Gerardo Murillo Coronado, also known by his signature "Dr. Atl", (October 3, 1875 – August 15, 1964) was a Mexican painter and writer.  He was actively involved in the Mexican Revolution in the Constitutionalist faction led by Venustiano Carranza. He had ties to the anarchosyndicalist labor organization, the Casa del Obrero Mundial "House of the World Worker."

Biography
Born in Guadalajara, Jalisco, he began studying painting at an early age, under Felipe Castro. At 21, Murillo entered the Academy of San Carlos in Mexico City to further his studies.

After demonstrating his talent, Murillo was awarded a grant in 1897 by the government of Porfirio Díaz to study  painting in Europe. There he broadened his scope of learning, with study of philosophy and law at the University of Rome, and many trips to Paris to hear lectures on art given by Henri Bergson. His strong interest in politics led him to collaborate with the Socialist Party in Italy and work in the Avanti newspaper. In 1902 he was "baptized" "Dr. Atl" (the Nahuatl word for "water") by Leopoldo Lugones.
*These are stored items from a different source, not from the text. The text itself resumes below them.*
-- ==== Sys2Proof/Laws/Claims.lean ====
section
/-! SUPPORT. Claims as they are made: the blocks of a claim (R109 to R111), the record and the writes of one
that is stored (R112, R120), and the directory at its limit (R116). -/

namespace Sys2Proof.Machine

open Sys2Proof.Safety

/-- A full directory refuses every claim (R116). -/
theorem makeClaim_full (s : State) (d : ClaimDraft) (h : 48 ≤ s.cs.directory.length) : s.makeClaim d = none := by
  unfold State.makeClaim; simp [Config.directoryRecords, h]

/-- Items stand three to a block. -/
theorem threes_length (l : List Item) : (threes l).length = (l.length + 2) / 3 := by
  fun_induction threes l with
  | case1 a b c d rest ih => simp [ih]; omega
  | case2 => rfl
  | case3 few h1 h2 =>
    match few, h1, h2 with
    | [], _, h2 => exact absurd rfl h2
    | [a], _, _ => simp
    | [a,b], _, _ => simp
    | [a,b,c], _, _ => simp
    | a::b::c::d::r, h1, _ => exact absurd rfl (h1 a b c d r)

/-- A claim has its header block and a block for every three items (R111). -/
theorem claimBlocks_length (h : ClaimHeader) (l) : (claimBlocks h l).length = 1 + (l.length + 2) / 3 := by
  unfold claimBlocks; simp [threes_length]; omega

theorem be16_length (v) : (be16 v).length = 2 := rfl

theorem be24_length (v) : (be24 v).length = 3 := rfl

theorem be32_length (v) : (be32 v).length = 4 := rfl

/-- Every block of a claim has 64 bytes. -/
theorem claimBlocks_bytes (h : ClaimHeader) (l) : ∀ b ∈ claimBlocks h l, b.length = 64 := by
  intro b hb
  unfold claimBlocks at hb
  simp only [List.mem_cons, List.mem_map] at hb
  rcases hb with rfl | ⟨g, _, rfl⟩
  · simp [ClaimHeader.bytes, claimIdBytes, be16_length, be24_length, be32_length, zeros]
  · simp [itemBlock, zeros]

/-- A claim stored: its identity, its record, the blocks it takes and the writes it asks. -/
theorem storeClaim_made (s : State) (d : ClaimDraft) (kept : List Item) (k : Nat) (t o : Bool) (hd :
    s.cs.directory.length < 48)
   (hk : 1 + (kept.length + 2) / 3 = k) :
   ∃ (writes : List Access), (s.storeClaim d kept k t o).1.origin = s.sl.ownId ∧ (s.storeClaim d kept k t o).1.opened
       = s.sc.time ∧
     (s.storeClaim d kept k t o).1.serial = freshSerial s.sl.ownId s.sc.time s.cs.directory (s.cs.directory.length +
         1) s.cs.nextSerial ∧
     (s.storeClaim d kept k t o).2 = { s with
                cs :=
                  { s.cs with
                    directory :=
                      s.cs.directory ++
                        [{ id := (s.storeClaim d kept k t o).1, kind := some d.kind, priority := kindPriority d.kind,
                            state := .assembling
                           chain := s.em.free.take k, written := 0, key := d.key }]
                    nextSerial := nextSerial (s.storeClaim d kept k t o).1.serial }
                em := { s.em with free := s.em.free.drop k, store := s.em.store ++ writes } } ∧
     writes.length = k ∧ ∀ (j : Nat) a, writes[j]? = some a → ∃ bytes, a = .storeWrite (s.storeClaim d kept k t o).1
         j bytes ∧ bytes.length = 64 := by
  refine ⟨_, rfl, rfl, rfl, rfl, ?_, ?_⟩
  · simp [claimBlocks_length]; omega
  · intro j a ha
    simp only [List.getElem?_map, List.getElem?_zipIdx, Option.map_eq_some_iff] at ha
    obtain ⟨p, ⟨b, hb, rfl⟩, rfl⟩ := ha
    refine ⟨b, by simp [State.storeClaim], ?_⟩
    exact claimBlocks_bytes _ _ b (List.mem_of_getElem? hb)

end Sys2Proof.Machine
end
Dr. Atl became very active in Mexico when he returned. In 1906 he participated with Diego Rivera, Francisco de la Torre, Rafael Ponce de León and others in an exhibition sponsored by Alonso Cravioto and Luis Castillo Ledon, the editors of the magazine Savia Moderna.

In 1906, Dr. Atl issued a manifesto calling for the development of a monumental public art movement in Mexico linked to the lives and interests of the Mexican people, a precursor of the Mexican Mural Movement launched in 1922.  He was also commissioned by the Díaz government to design a glass curtain for the Institute of Fine Arts (Bellas Artes) under construction in Mexico City, which was executed by Tiffany's of New York. The curtain featured the two volcanoes overlooking the capital.  He was also commissioned to paint a mural, which was postponed by the eruption of the Mexican Revolution against Porfirio Díaz in 1910.

In 1911, Dr. Atl returned to Europe. In Paris, he founded a journal and wrote about the social and political issues of Mexico, and criticized General Victoriano Huerta, who had helped overthrow the democratically elected government of Francisco I. Madero. Dr. Atl supported the Constitutionalist faction in the Mexican Revolution, leaning towards "biblical socialism" and promoting the growth of art, literature, and science.  When he returned from Europe, he joined the Constitutionalist forces led by Venustiano Carranza,
and was appointed Director of the Academy of San Carlos.  During the Revolution, he persuaded two young art students, José Clemente Orozco and David Alfaro Siqueiros, to join the Carrancistas and illustrated La Vanguardia, the carrancista official paper.

The winning faction of the Revolution rejected the Euro-centric emphasis of the Mexican government in the 19th and early 20th century and following the Revolution, there was a revival of interest in Mexico's rich indigenous past and the popular arts, including folk dance, music, arts and crafts.  Dr. Atl and other artists arranged exhibits of the folk arts and performances of popular dance and music and Dr. Atl prepared a two-volume study, Folk Arts in Mexico, published by the Mexican government in 1922.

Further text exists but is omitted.